Unsigned to hex ver 1.1
movdqu xmm0,[value]
pxor xmm1,xmm1
punpcklbw xmm0,xmm1
movdqa xmm1,xmm0
pand xmm1,[efes]
psllq xmm0,4
pand xmm0,[efes]
por xmm0,xmm1
movdqa xmm1,xmm0
paddb xmm1,[sixes]
psrlq xmm1,4
pand xmm1,[efes]
pxor xmm9,xmm9
psubb xmm9,xmm1
pand xmm9,[sevens]
paddb xmm0,xmm9
paddb xmm0,[zeroes]
movdqu [hexstr],xmm0
mov rax,[hexstr]
mov rbx,[hexstr+8]
bswap rax
bswap rbx
mov [hexstr],rbx
mov [hexstr+8],rax
ret
efes: dq 0f0f0f0f0f0f0f0fh
dq 0f0f0f0f0f0f0f0fh
zeroes: dq 3030303030303030h
dq 3030303030303030h
sixes: dq 0606060606060606h
dq 0606060606060606h
sevens: dq 0707070707070707h
dq 0707070707070707h
Here we simplified the unpacking, and organized the obtaining of the sevens in a different way, using one subtraction and one conjunction.

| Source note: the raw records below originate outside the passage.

/-! ## The statement -/

/-- Settles O35: `k` is the model's table index, which lies below the tables of the set and has the same value in a
memory with the same header fields. -/
theorem driveTableLocated : Obligations.DriveTableLocated := by
  intro m mode band f p t k hk
  obtain rfl : k = tableIndex m mode band f := hk.trans (tableIndex_eq_read m mode band f).symm
  refine ⟨driveCode_eq_read m mode band f p t, fun len passed hmode hband hf hp ht => ?_,
    fun m' hband bandCount frameCounts tableByte => ?_⟩
  · have inSet := tableIndex_lt_waveTables hmode hband hf
    have length := length_of_waveCheck_eq_zero passed
    omega
  · have bands : waveBands m' = waveBands m := congrArg BitVec.toNat bandCount
    have index : tableIndex m' mode band f = tableIndex m mode band f := by
      refine tableIndex_congr f hband bands fun j b hj hb => ?_
      rw [waveFrames_eq_read, waveFrames_eq_read, frameCounts j b hj hb]
    rw [driveCode_eq_read, driveCode_eq_read, index, tableByte]

end Sys2Proof.Machine
end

But what did we win at all? Compare the performance of each of the methods.
CPU | 1 | 2 | 3 | 4 | 5 | 6 | 7 | 8 |
---|---|---|---|---|---|---|---|---|
Core 2 Quad Q8200 | 670 | 600 | 150 | 77 | 70 | 77 | 76 | 1170 |
AMD C-60 | 290 | 195 | 290 | 120 | 105 | 120 | 140 | 290 |
- Lodsb stosb with jnb
- Lodsb stosb with xlatb
- General purpose registers with shrd
- General purpose registers with punpck
- SSE 64 bit
- SSE 64 bit unaligned
- SSE 128 bit
- Lodsb stosb with xlatb 128 bit
Values in parrots are the average number of processor ticks.
If the numbers on Intel fit well in theory, then on AMD they are somewhat mysterious. A pleasant surprise was the high speed SSE code on the processor from Intel. You can safely increase the bit depth of the converted numbers to 256 bits with a slight increase in the required time, since there are still many free xmm registers in 64-bit mode. In general, initially it would seem a sequential task, it became possible to solve a very parallel method.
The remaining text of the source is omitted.